Task brief: When the line containing "this step (X9.24-3). -/" is found in the data below, copy it and each line after it through the line containing "def freeBytes (n", exactly and with no others.

Record excerpts:
/-- Settles O19: SUB and CMP run the common algorithm with one unit, and RSB with the same one reversed. -/
theorem subtractions : Obligations.Subtractions := by
  intro c f rn rd op2 s hc a b pd flags
  have hflags (x y : Word) : s.cpsr.setFlags (aluSub x y s.cpsr.c) (s.operand2 op2).2 = flags x y :=
    setFlags_aluSub _ _ _ _ _
  have hresult (x y : Word) : (aluSub x y s.cpsr.c).result = x - y := by rw [aluSub_eq]; rfl
  exact ⟨exec_writes hc rfl (hresult a b) (hflags a b), exec_tests hc rfl (hflags a b),
    exec_writes (alu := aluRsb) hc rfl (hresult b a) (hflags b a)⟩

/-- Settles O20: each row of the list runs the common algorithm with the adder, and its result, carry and overflow are
those of `ofAdder_eq` and `ofAdder_sub`. -/
theorem carryArithmetic : Obligations.CarryArithmetic := by
  intro c f rn rd op2 s hc a b carry borrow pd flags i r cout exactResult hrow
  have hunit : ∃ alu, exec i s = conditional c s (dataProcessing alu false f rn rd op2) ∧
      alu a b s.cpsr.c = .arithmetic r cout (decide (r.toInt ≠ exactResult)) := by
    simp only [List.mem_cons, Prod.mk.injEq, List.not_mem_nil, or_false] at hrow
    obtain ⟨rfl, rfl, rfl, rfl⟩ | ⟨rfl, rfl, rfl, rfl⟩ | ⟨rfl, rfl, rfl, rfl⟩ := hrow
    exacts [⟨aluAdc, rfl, ofAdder_eq a b s.cpsr.c⟩, ⟨aluSbc, rfl, ofAdder_sub a b s.cpsr.c⟩,
      ⟨aluRsc, rfl, ofAdder_sub b a s.cpsr.c⟩]
  obtain ⟨alu, hexec, halu⟩ := hunit
  exact exec_writes hc hexec (by rw [halu]; rfl) (by rw [halu, setFlags_arithmetic])

/-! ### The words the spec writes out -/

/-- A word decodes to the well-formed term it encodes (R105). -/
theorem decodeWord_of_encode {w : Word} {i : Instr} (hw : i.wellFormed = true) (he : encode i = w) :
    decodeWord w = i := he ▸ decodeWord_encode i hw

/-- Settles O5: each word is the encoding of the instruction it is said to be. -/
theorem writtenWordsDecode : Obligations.WrittenWordsDecode := by
  refine ⟨?and, ?mla, ?ldr, ?ldm, ?b, ?swi, ?unimplemented⟩ <;> exact decodeWord_of_encode rfl (by decide)

end Sys2Proof.Machine

/-! The statement of spec/41_multiply.md: MUL and MLA (R180 to R182). -/

namespace Sys2Proof.Machine

/-- N and Z by the bits of the result (R180). -/
theorem setNZ_eq (p : Psr) (r : Word) : p.setNZ r = { p with n := r.getLsbD 31, z := decide (r = 0) } := by
  rw [← msb_bit31, ← beq_zero]
  rfl

/-- What an instruction that runs the multiply unit leaves when its condition passes, by the unit's result (R180). -/
theorem exec_multiplies {i : Instr} {c : Cond} {acc r : Word} {f : Bool} {rd rs rm : Reg} {s : State}
    (hc : condPassed c s.cpsr = true) (hexec : exec i s = conditional c s (multiply acc f rd rs rm))
    (hr : s.readReg rm * s.readReg rs + acc = r) :
    ∃ t, exec i s = .next t ∧ s.OnlyRegs t [phys s.cpsr.mode rd] ∧
      t.regs.get (phys s.cpsr.mode rd) = (phys s.cpsr.mode rd).held r ∧
      t.cpsr = if f then { s.cpsr with n := r.getLsbD 31, z := decide (r = 0) } else s.cpsr := by
  subst hr
  rw [← setNZ_eq]
  exact ⟨_, hexec.trans (conditional_pass _ hc), multiply_writes acc f rd rs rm s⟩

/-- Settles O21: MUL runs the multiply unit with accumulator 0, and MLA with Rn. -/
theorem multiplies : Obligations.Multiplies := fun _ _ _ _ _ _ _ hc =>
  ⟨exec_multiplies hc rfl (BitVec.add_zero _), exec_multiplies hc rfl rfl⟩

end Sys2Proof.Machine

/-! The statements of spec/42_single_data_transfer.md: the offset (R191), the loads (R192, R193) and the stores (R194,
R195), each with the base write-back (R190). -/

namespace Sys2Proof.Machine

/-! ### The offset -/

theorem transferOffset_imm (s : State) (imm12 : BitVec 12) : s.transferOffset (.imm imm12) = imm12.setWidth 32 := rfl

/-- A shifted-register offset is Operand2 without its carry-out (R191). -/
theorem transferOffset_reg (s : State) (shamt5 : BitVec 5) (type : ShiftType) (rm : Reg) :
    s.transferOffset (.reg shamt5 type rm) = (s.operand2 (.shiftImm shamt5 type rm)).1 := rfl

/-- Settles O60: the register form has the values of the same shift in Operand2, which `shiftByImmediate` gives. -/
theorem transferOffsets : Obligations.TransferOffsets := by
  refine ⟨fun s imm12 => ?imm, fun s shamt5 rm => ?reg⟩
  case imm => rw [transferOffset_imm, BitVec.toNat_setWidth_of_le (by decide)]
  case reg =>
    obtain ⟨hzero, hshift⟩ := shiftByImmediate s shamt5 rm
    simp only [transferOffset_reg]
    refine ⟨fun h0 => ?_, fun h => ?_⟩
    · obtain ⟨hlsl, hlsr, hasr, hror, -⟩ := hzero h0
      exact ⟨congrArg Prod.fst hlsl, congrArg Prod.fst hlsr, congrArg Prod.fst hasr, hror⟩
    · obtain ⟨⟨hlsl, -⟩, ⟨hlsr, -⟩, ⟨hasr, -⟩, ⟨hror, -⟩⟩ := hshift h
      exact ⟨hlsl, hlsr, hasr, hror⟩
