-- ==== Sys2Proof/Config.lean ====
section
/-! DEFINITION. What the spec leaves to an implementation or to a standard outside it: the cryptographic functions that
its rules name by standard, the constants held in ROM, the random draws, and the free values. None has a body, so no
statement can lean on a value of theirs. -/
namespace Sys2Proof.Config

/-- Byte `i` of the hash of a message under a digest algorithm code of R277 (FIPS 180-4, FIPS 202; output length given). -/
opaque hashByte (alg : Nat) (outLen : Nat) (msg : Bytes) (i : Nat) : Byte
/-- Byte `i` of a keyed digest: HMAC or KMAC by the algorithm code of R277 (FIPS 198-1, SP 800-185). -/
opaque macByte (alg : Nat) (outLen : Nat) (key cust msg : Bytes) (i : Nat) : Byte
/-- Byte `i` of the AES-256 counter keystream of a key and a 12-byte nonce in GCM. -/
opaque gcmStreamByte (key iv : Bytes) (i : Nat) : Byte
/-- Byte `i` of the AES-GCM tag over associated data and ciphertext. -/
opaque gcmTagByte (key iv aad ct : Bytes) (i : Nat) : Byte
/-- Byte `i` of AES encryption of one 16-byte block, key length by the key (FIPS 197). -/
opaque aesBlockByte (key block : Bytes) (i : Nat) : Byte
/-- Byte `i` of AES decryption of one 16-byte block. -/
opaque aesInvByte (key block : Bytes) (i : Nat) : Byte
/-- Byte `i` of the AES-CMAC of a message (SP 800-38B). -/
opaque cmacByte (key msg : Bytes) (i : Nat) : Byte
/-- ECDSA verification over a curve (256 or 384) of a digest (FIPS 186-5). -/
opaque ecdsaVerify (curve : Nat) (pub digest sig : Bytes) : Bool
/-- Byte `i` of an ECDSA signature; `r` is the random draw mixed in (R398). -/
opaque ecdsaSignByte (curve : Nat) (priv digest r : Bytes) (i : Nat) : Byte
/-- ML-DSA verification with an empty context (FIPS 204); `lvl` is 65 or 87. -/
opaque mldsaVerify (lvl : Nat) (pub msg sig : Bytes) : Bool
/-- Byte `i` of a hedged ML-DSA signature from a seed. -/
opaque mldsaSignByte (lvl : Nat) (seed msg r : Bytes) (i : Nat) : Byte
/-- LMS verification (SP 800-208). -/
opaque lmsVerify (pub msg sig : Bytes) : Bool
/-- Byte `i` of the public key of a private key of a context type (R383). -/
opaque pubKeyByte (type : Nat) (material : Bytes) (i : Nat) : Byte
/-- Byte `i` of an ML-KEM-1024 ciphertext to a public key under a draw (FIPS 203). -/
opaque kemCtByte (pub r : Bytes) (i : Nat) : Byte
/-- Byte `i` of the ML-KEM-1024 shared secret that encapsulation gives. -/
opaque kemSecretByte (pub r : Bytes) (i : Nat) : Byte
/-- Byte `i` of the shared secret of a decapsulation or of an ECDH exchange, by context type; `none` for a malformed peer value. -/
opaque kexSecretByte (type : Nat) (material peer : Bytes) (i : Nat) : Byte
/-- Whether a peer value of a key exchange is well formed, by context type; type 0 asks it of an ML-KEM-1024 public key. -/
opaque kexPeerOk (type : Nat) (peer : Bytes) : Bool
/-- The place at which position `k` enters the bit permutation that the die's 12-bit selector chooses (R367). -/
opaque permPick (sel k : Nat) : Nat
/-- The chain from a root to the identity certificate over a public key of a slot (0 vendor, 1 owner), ECDSA or ML-DSA, as the home-area records
hold it (R431, R435); empty where there is none. -/
opaque idChain (slot : Nat) (pq : Bool) (key : Bytes) : Bytes
/-- Digest of the root certificate of a chain. -/
opaque rootHash (slot i : Nat) : Byte
/-- The DER form of the fields of a certificate that is to be signed (R432). -/
opaque derTbs (fields : List Bytes) : Bytes
/-- The DER form of a signed certificate. -/
opaque derCert (tbs sig : Bytes) : Bytes
/-- Byte `i` of a key hash held in ROM (R338, R339): 1 vendor tester, 2 vendor life-cycle, 3 vendor debug. -/
opaque romKeyHashByte (which i : Nat) : Byte
/-- Byte `i` of the vendor recorder's ML-KEM public key in ROM (R629). -/
opaque romRecorderKeyByte (i : Nat) : Byte
/-- Byte `i` of SHA-384 of the 256 KB ROM (R413): the ROM's contents are not given. -/
opaque romIdByte (i : Nat) : Byte
/-- Byte `i` of draw `n` of the DRBG. -/
opaque drbgByte (n i : Nat) : Byte
/-- Byte `i` of the transport key that the ephemeral provisioning key agreed with the vendor service (R371). -/
opaque rootTransportByte (eph : Bytes) (i : Nat) : Byte
/-- Byte `i` of one DUKPT-AES intermediate step: key length code, key, Initial Key ID, and the counter with the bits up to
this step (X9.24-3). -/
opaque dukptStepByte (alg : Nat) (key ikId : Bytes) (tc i : Nat) : Byte
/-- Byte `i` of the DUKPT-AES working-key derivation: key length code, working-key algorithm and usage (R564). -/
opaque dukptWorkByte (alg wk usage : Nat) (key ikId : Bytes) (tc i : Nat) : Byte
/-- Byte `i` of the DUKPT-AES initial key of an Initial Key ID from a base derivation key. -/
opaque dukptIkByte (bdk ikId : Bytes) (i : Nat) : Byte
/-- Whether a PK_VERIFY input verifies under an algorithm code and form: the spec gives its input no layout (R397, R398). -/
opaque pkInputOk (alg form : Nat) (input : Bytes) : Bool
/-- Free value number `n`: a value that the spec leaves open, nothing constrains it. -/
opaque freeWord (n : Nat) : Word
/-- Byte `i` of free byte string number `n`. -/
opaque freeByte (n i : Nat) : Byte

/-- The first `n` bytes that a byte function gives. -/
def take (n : Nat) (f : Nat → Byte) : Bytes := (List.range n).map f

/-- Bytes of draw `n` of the DRBG. -/
def drbg (n len : Nat) : Bytes := take len (drbgByte n)
/-- A free byte string. -/
def freeBytes (n len : Nat) : Bytes := take len (freeByte n)

end Sys2Proof.Config
end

Solution for this problem:
this step (X9.24-3). -/
opaque dukptStepByte (alg : Nat) (key ikId : Bytes) (tc i : Nat) : Byte
/-- Byte `i` of the DUKPT-AES working-key derivation: key length code, working-key algorithm and usage (R564). -/
opaque dukptWorkByte (alg wk usage : Nat) (key ikId : Bytes) (tc i : Nat) : Byte
/-- Byte `i` of the DUKPT-AES initial key of an Initial Key ID from a base derivation key. -/
opaque dukptIkByte (bdk ikId : Bytes) (i : Nat) : Byte
/-- Whether a PK_VERIFY input verifies under an algorithm code and form: the spec gives its input no layout (R397, R398). -/
opaque pkInputOk (alg form : Nat) (input : Bytes) : Bool
/-- Free value number `n`: a value that the spec leaves open, nothing constrains it. -/
opaque freeWord (n : Nat) : Word
/-- Byte `i` of free byte string number `n`. -/
opaque freeByte (n i : Nat) : Byte

/-- The first `n` bytes that a byte function gives. -/
def take (n : Nat) (f : Nat → Byte) : Bytes := (List.range n).map f

/-- Bytes of draw `n` of the DRBG. -/
def drbg (n len : Nat) : Bytes := take len (drbgByte n)
/-- A free byte string. -/
def freeBytes (n len : Nat) : Bytes := take len (freeByte n)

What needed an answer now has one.